Оставшись одна у себя в комнате, я достала портрет моего дорогого отца, покрыла его поцелуями и пообещала покойному любить его на небесах не меньше, чем на земле. С того дня я ни разу не произнесла этого святого имени в присутствии матери; я схоронила мое сокровище в самых потаенных глубинах своих мыслей, и имя это слетало с моих губ только при встрече с товарищами по оружию моего возлюбленного отца или его солдатами, с которыми мы обменивались воспоминаниями и горестями».[13]

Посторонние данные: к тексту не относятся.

theorem test_wf_permutations :
    [Instr.vpermb { fx .i8 with msk := 1 } 0 (.v 0) 0 0 0, .vslideup (fx .i8) 0 (.v 0) (.src (.v 0)), .vslidedown (fx .i8) 0 (.v 0) (.src (.q 0)),
     .vbcast (fx .i8) 0 (.v 0) (.src (.q 6)), .vcompress { fx .i8 with msk := 1 } 0 (.v 0) 0, .vexpand { fx .i8 with msk := 1 } 0 (.v 0) 0,
     .vmv (fx .i8) (.v 0) (.v 0) 1, .vmv { fx .i8 with msk := 1 } (.k 0) (.v 0) 0, .vmv { fx .i8 with ext := false } (.k 0) (.v 0) 1,
     .viota (fx .f32) 0 0, .viotaIdx (fx .f32) 0, .viotaIdx { fx .i32 with ext := false } 0, .vmpop (fx .f32) 0 0, .mnot (fx .f32) 0 0,
     .mand (fx .f32) 0 0 0, .mset (fx .f32) 0 (.lit 0), .mset (fx .i8) 0 (.src (.v 0)), .vtoq (fx .f32) 0].all (fun i => !i.wf) = true := by
  decide +kernel

theorem test_wf_defer :
    [Instr.vdefer (fx .i8) 0 0 0 0 3, .vdefer (fx .i32) 0 1 0 0 0, .vdefer (fx .i32) 0 0 1 0 1, .vdefer (fx .i32) 0 0 0 1 2,
     .vdrain (fx .i8) 0 0 0 0 3 false 0 1, .vdrain { fx .i32 with msk := 1 } 0 0 0 0 3 false 0 1, .vdrain (fx .i32) 0 1 0 0 0 false 0 1,
     .vdrain (fx .i32) 0 0 1 0 1 false 0 1, .vdrain (fx .i32) 0 0 0 1 2 false 0 1, .vdrain (fx .i32) 0 0 0 0 0 false 0 0,
     .vdrain (fx .i32) 0 0 0 0 0 false 0 1025, .vhash (fx .i64) 0 (.v 0) (.lit 0)].all (fun i => !i.wf) = true := by
  decide +kernel

theorem test_wf_memory :
    [Instr.vld { mx .i8 with dt := true } (.v 0) 0 (.lit 0 0), .vldff (mx .i4) (.v 0) 0 (.lit 0 0), .vlds (mx .t6) (.v 0) 0 (.lit 0 0),
     .vstx (mx .n4) 0 0 0, .vldseg (mx .i8) 0 0 (.lit 0) 1, .vldseg (mx .i8) 0 0 (.lit 0) 9, .vldseg (mx .i8) 31 0 (.lit 0) 2,
     .vldseg { mx .i8 with oe := true } 0 0 (.lit 0) 2, .vstseg (mx .i4) 0 0 (.lit 0) 2, .vldl { mx .i8 with oe := true } (.v 0) 0 (.lit 0 0) none,
     .vstl { mx .i8 with na := true } 0 0 (.lit 0 0) none, .vrred (mx .i8) .rne false .dev 0 0 (.lit 0 0) none,
     .vrred (mx .i32) .rtz false .dev 0 0 (.lit 0 0) none, .vrred (mx .i32) .rne false .dev 0 0 (.lit 0 0) (some 0),
     .vrred { mx .f32 with na := true } .rne false .dev 0 0 (.lit 0 0) none].all (fun i => !i.wf) = true := by
  decide +kernel

theorem test_wf_engines :
    [Instr.mdetach 0x20, .mpack 0 0 .n8 2 true false 0, .mpack 0 0 .f32 1 true false 0, .mpack 0 0 .f32 26 true false 0,
     .mpack 0 0 .f32 2 true false 1, .mpack 0 0 .f32 2 false false 0, .mpack 0 0 .f32 2 false false 65, .mmul 0 0 (.tile 0) 0 1 1 0,
     .mmul 0 0 (.tile 0) 1 26 1 0, .mmul 0 0 (.tile 0) 1 1 0 0, .mmul 0 0 (.tile 0) 1 1 65 0, .cpy .dev 0 0 62 0 false 0,
     .cpyseg .dev 0 0 63 0 2 0 false 0 false 0, .cpyseg .dev 0 0 0 0 1 0 false 0 false 0, .cpyseg .dev 0 0 0 0 9 0 false 0 false 0,
     .cpyx .dev 0 0 63 0 0 false 0, .strm .dev 0 0 63 0].all (fun i => !i.wf) = true := by
  decide +kernel

theorem test_wf_updates_and_advice :
    [Instr.ustore .addI32 false .dev 0 0 (.lit 0 0), .vustore (mx .i64) .addI32 true .dev 0 0 (.lit 0 0) none,
     .vustore { mx .i32 with na := true } .addI32 true .dev 0 0 (.lit 0 0) none, .vustore (mx .i32) .addI32 false .dev 0 0 (.lit 0 0) none,
     .vustore (mx .i32) .addI32 true .dev 0 0 (.reg 1 0) (some 0), .vustore (mx .i32) .addI32 true .dev 0 0 (.lit 0 0) (some 0),
     .vlockacq .dev 0 true 0 0 0 0, .vlockrel .dev 0 true 0 0 0, .cflush false .core 0 (.lit 0 0), .cflush true .clus 0 (.lit 0 0),
     .aAwait 0xFFFF 1].all (fun i => !i.wf) = true := by
  decide +kernel

/-! ## Words written out from the opcode map R141 and the field tables of R133 to R144 -/

def reads (ws : List IWord) (i : Instr) : Bool :=
  match decodeWords ws with
  | .ok (j, n) => j == i && n == ws.length
  | .error _ => false

def readsAll (l : List (List IWord × Instr)) : Bool := l.all (fun p => reads p.1 p.2)

def readsAdvice (l : List (IWord × Instr)) : Bool := l.all (fun p => decodeAdvice p.1 == some p.2)

def refuses (l : List (List IWord)) : Bool :=
  l.all (fun ws => match decodeWords ws with
    | .ok _ => false
    | .error _ => true)

theorem test_decode_integer_arithmetic : readsAll (
  [([0x01840820], Instr.add 1 2 (.reg false 3)),
   ([0x3F061040], Instr.sub 2 3 (.imm6 62)),
   ([0x00081861, 0x9ABCDEF0, 0x12345678], Instr.mul 3 4 (.lit false 0x123456789ABCDEF0)),
   ([0x200A2082, 0x00000000, 0xFFFFFF00], Instr.mulh 4 5 (.imm32 0 0xFFFFFF00)),
   ([0x000C28A3, 0x00000000, 0x00000000, 0x00000001, 0x80000000], Instr.mulhn 5 6 (.lit true 0x8000000000000001)),
   ([0x040E30C0], Instr.div 6 7 (.reg false 8)),
   ([0x3F1038E0], Instr.divn 7 8 (.imm6 62)),
   ([0x00124101, 0x9ABCDEF0, 0x12345678], Instr.rem 8 9 (.lit false 0x123456789ABCDEF0)),
   ([0x20144922, 0x00000000, 0xFFFFFF00], Instr.remn 9 10 (.imm32 0 0xFFFFFF00)),
   ([0x00165143, 0x00000000, 0x00000000, 0x00000001, 0x80000000], Instr.and 10 11 (.lit true 0x8000000000000001)),
   ([0x06985960], Instr.or 11 12 (.reg false 13)),
   ([0x3F1A6180], Instr.xor 12 13 (.imm6 62)),
   ([0x001C69A1, 0x9ABCDEF0, 0x12345678], Instr.andn 13 14 (.lit false 0x123456789ABCDEF0))]) = true := by decide +kernel

theorem test_decode_integer_logic_and_comparison : readsAll (
  [([0x201E71C2, 0x00000000, 0xFFFFFF00], Instr.orn 14 15 (.imm32 0 0xFFFFFF00)),
   ([0x002079E3, 0x00000000, 0x00000000, 0x00000001, 0x80000000], Instr.shl 15 16 (.lit true 0x8000000000000001)),
   ([0x09228200], Instr.shr 16 17 (.reg false 18)),
   ([0x3F248A20], Instr.sra 17 18 (.imm6 62)),
   ([0x00269241, 0x9ABCDEF0, 0x12345678], Instr.rot 18 19 (.lit false 0x123456789ABCDEF0)),
   ([0x20289A62, 0x00000000, 0xFFFFFF00], Instr.slt 19 20 (.imm32 0 0xFFFFFF00)),
   ([0x002AA283, 0x00000000, 0x00000000, 0x00000001, 0x80000000], Instr.sltn 20 21 (.lit true 0x8000000000000001)),
   ([0x0BACAAA0], Instr.seq 21 22 (.reg false 23)),
   ([0x3F2EB2C0], Instr.min 22 23 (.imm6 62)),
   ([0x0030BAE1, 0x9ABCDEF0, 0x12345678], Instr.max 23 24 (.lit false 0x123456789ABCDEF0)),
   ([0x2032C302, 0x00000000, 0xFFFFFF00], Instr.minn 24 25 (.imm32 0 0xFFFFFF00)),
   ([0x0034CB23, 0x00000000, 0x00000000, 0x00000001, 0x80000000], Instr.maxn 25 26 (.lit true 0x8000000000000001))]) = true := by decide +kernel

theorem test_decode_integer_one_source : readsAll (
  [([0x00424B40], Instr.clz false 9 33),
   ([0x00424B60], Instr.ctz false 9 33),
   ([0x00424B80], Instr.popc false 9 33),
   ([0x017E0BA0], Instr.sxt false 1 63 2),
   ([0x0083FBC2, 0x00000000, 0x00000000], Instr.zxt true 63 1 1),
   ([0x250043E0], Instr.li 8 (.imm6 10)),
   ([0x000A2402, 0x00000000, 0x00000000], Instr.mov true 4 5),
   ([0x030A2422, 0x00070000, 0x00000000], Instr.sel 4 5 7 (.reg true 6)),
   ([0x030A2440], Instr.lea 4 5 (.reg false 6)),
   ([0x40002442, 0x00000000, 0x00000100], Instr.leaPc 4 0x100)]) = true := by decide +kernel

theorem test_decode_scalar_memory : readsAll (
  [([0x61840824], Instr.ld .n16 1 2 (.reg 3)),
   ([0xC0023845, 0x00000008, 0x00000000], Instr.st .b64 7 1 (.lit 8)),
   ([0x81840866, 0x00000000, 0xFFFFFFF8], Instr.ldl .i32 1 2 (.ext 3 0xFFFFFFF8)),
   ([0x40040887, 0x00000000, 0x00000004, 0x00000010, 0x00000000], Instr.stl .b16 1 2 (.extLit 16 4)),
   ([0x018408A6, 0x16001800, 0x00000008], Instr.amo .swap .acq true .sys 1 2 3 8),
   ([0x018408C6, 0x08040800, 0x00000008], Instr.amoCas .rel false .clus 1 2 3 4 8),
   ([0x1F800104], Instr.semtas 63),
   ([0x00802924], Instr.semtry 5 1),
   ([0x01000144], Instr.semset 2),
   ([0x01800164], Instr.semclr 3),
   ([0x0F802984], Instr.cdrd 5 31),
   ([0x0F0C01A4], Instr.cdwr 30 6),
   ([0x038C29C4], Instr.cdadd 5 7 6)]) = true := by decide +kernel

theorem test_decode_control : readsAll (
  [([0x240E002A, 0x00000000, 0x00000006], Instr.bcc .ne 7 (.reg 8) 6),
   ([0xA00E002B, 0x00000000, 0xFFFFFFFF, 0x00000009, 0x00000000], Instr.bcc .gen 7 (.lit 9) 0xFFFFFFFF),
   ([0x200A0048], Instr.jmpReg 5),
   ([0x0000004A, 0x00000000, 0x00000010], Instr.jmpOff 0x10),
   ([0x200BE068], Instr.callReg 60 5),
   ([0x0001E06A, 0x00000000, 0x00000010], Instr.callOff 60 0x10),
   ([0x00780088], Instr.ret 60),
   ([0x200000AA, 0x00000000, 0x00000003], Instr.bq true 3),
   ([0x400000CA, 0x48400000, 0x00000003], Instr.bflag .faulted (.tile 33) 3),
   ([0x200800CA, 0x00000000, 0x00000003], Instr.bflag .done (.cc 4) 3),
   ([0x418408EA, 0x00000000, 0x000000F0], Instr.setvl .w32 1 2 (.reg 3) 0xF0),
   ([0x6004090B, 0x001F0000, 0x000000F0, 0x00000040, 0x00000000], Instr.setvlTeam .w64 1 2 31 (.lit 64) 0xF0)]) = true := by decide +kernel

theorem test_decode_queues_and_system : readsAll (
  [([0x00050128], Instr.cairn 5),
   ([0x04812148], Instr.qpush .q4 (.reg 9)),
   ([0x0001294A, 0x00000000, 0x00000007], Instr.qpush .q5 (.imm32 0 7)),
   ([0x00013949, 0x00000000, 0x80000000], Instr.qpush .q7 (.lit 0x8000000000000000)),
   ([0x004C4968], Instr.qpop 9),
   ([0x00040988], Instr.launch 1 2),
   ([0x1F8001A8], Instr.trap 63),
   ([0x000001C8], Instr.eret),
   ([0x000001E8], Instr.yield),
   ([0x05FE1A08], Instr.sysrd 3 0x2FF),
   ([0x000E1A28], Instr.syswr 3 0x007),
   ([0x00001A48], Instr.tstamp 3),
   ([0x00002268], Instr.rdcycle 4),
   ([0x00040A88], Instr.pgrefInc 1 2),
   ([0x20040A88], Instr.pgrefDec 1 2),
   ([0x40040A88], Instr.pgrefRd 1 2),
   ([0x000402A8], Instr.tlbinvPage 2),
   ([0x200002A8], Instr.tlbinvAll),
   ([0x000402C8], Instr.wait 2),
   ([0x000002E8], Instr.halt),
   ([0x00000308], Instr.nop)]) = true := by decide +kernel

theorem test_decode_vector_two_sources : readsAll (
  [([0x2184082C], Instr.vadd ⟨false, .bf16, .dyn, false, 0, false⟩ 1 (.v 2) (.src (.v 3))),
   ([0x18C8104E, 0x000001CB, 0x00000000], Instr.vsub ⟨true, .t6, .rtz, false, 3, true⟩ 2 (.q 4) (.src (.k 1))),
   ([0x4008186D, 0x00000040, 0x00000000], Instr.vmul ⟨false, .f16, .dyn, false, 0, false⟩ 3 (.v 4) (.lit 0x40)),
   ([0x004E208F, 0x00004577, 0x00000000, 0x00000040, 0x00000000], Instr.vmulh ⟨true, .n64, .rs, true, 7, false⟩ 4 (.q 7) (.lit 0x40)),
   ([0x238C290C], Instr.vdiv ⟨false, .bf16, .dyn, false, 0, false⟩ 5 (.v 6) (.src (.v 7))),
   ([0x1AC831CE, 0x000001CB, 0x00000000], Instr.vmin ⟨true, .t6, .rtz, false, 3, true⟩ 6 (.q 4) (.src (.k 5))),
   ([0x401039ED, 0x00000040, 0x00000000], Instr.vmax ⟨false, .f16, .dyn, false, 0, false⟩ 7 (.v 8) (.lit 0x40)),
   ([0x004E424F, 0x00004577, 0x00000000, 0x00000040, 0x00000000], Instr.vand ⟨true, .n64, .rs, true, 7, false⟩ 8 (.q 7) (.lit 0x40)),
   ([0x85944A6C], Instr.vor ⟨false, .i32, .dyn, false, 0, false⟩ 9 (.v 10) (.src (.v 11))),
   ([0x1CC8528E, 0x0000015B, 0x00000000], Instr.vxor ⟨true, .n32, .rtz, false, 3, true⟩ 10 (.q 4) (.src (.k 9))),
   ([0xA0185ACD, 0x00000040, 0x00000000], Instr.vshl ⟨false, .n32, .dyn, false, 0, false⟩ 11 (.v 12) (.lit 0x40)),
   ([0x004E62EF, 0x00004577, 0x00000000, 0x00000040, 0x00000000], Instr.vshr ⟨true, .n64, .rs, true, 7, false⟩ 12 (.q 7) (.lit 0x40)),
   ([0x879C6B0C], Instr.vsra ⟨false, .i32, .dyn, false, 0, false⟩ 13 (.v 14) (.src (.v 15))),
   ([0x1EC876EE, 0x0000015B, 0x00000000], Instr.vhash ⟨true, .n32, .rtz, false, 3, true⟩ 14 (.q 4) (.src (.k 13))),
   ([0x40207C8D, 0x00000040, 0x00000000], Instr.vperm ⟨false, .f16, .dyn, false, 0, false⟩ 15 (.v 16) (.lit 0x40))]) = true := by decide +kernel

Я уже говорил, что Мари Каппель, будь у нее хороший наставник, могла бы стать замечательным писателем, писателем с даром экспрессии. Мне кажется, что три приведенных мною отрывка бесспорно доказывают это утверждение.

Господин де Коэорн владел небольшим замком, который, возможно, был живописнее, чем Виллер-Элон, но для Мари Каппель он не стал вторым Виллер-Элоном. Виллер-Элон хранил все ее воспоминания: там умерла ее бабушка, там появилась на свет она сама, там она жила под защитой двух крыл, одно из которых сломалось, а другое сложилось само собой; несчастная сирота не променяла бы Виллер-Элон и на Версаль. Но ей пришлось покинуть Виллер-Элон и отправиться в Иттенвиллер.

Однако Виллер-Элон оставался подлинным семейным гнездом, и г-жа Каппель, забеременев, решила приехать туда рожать.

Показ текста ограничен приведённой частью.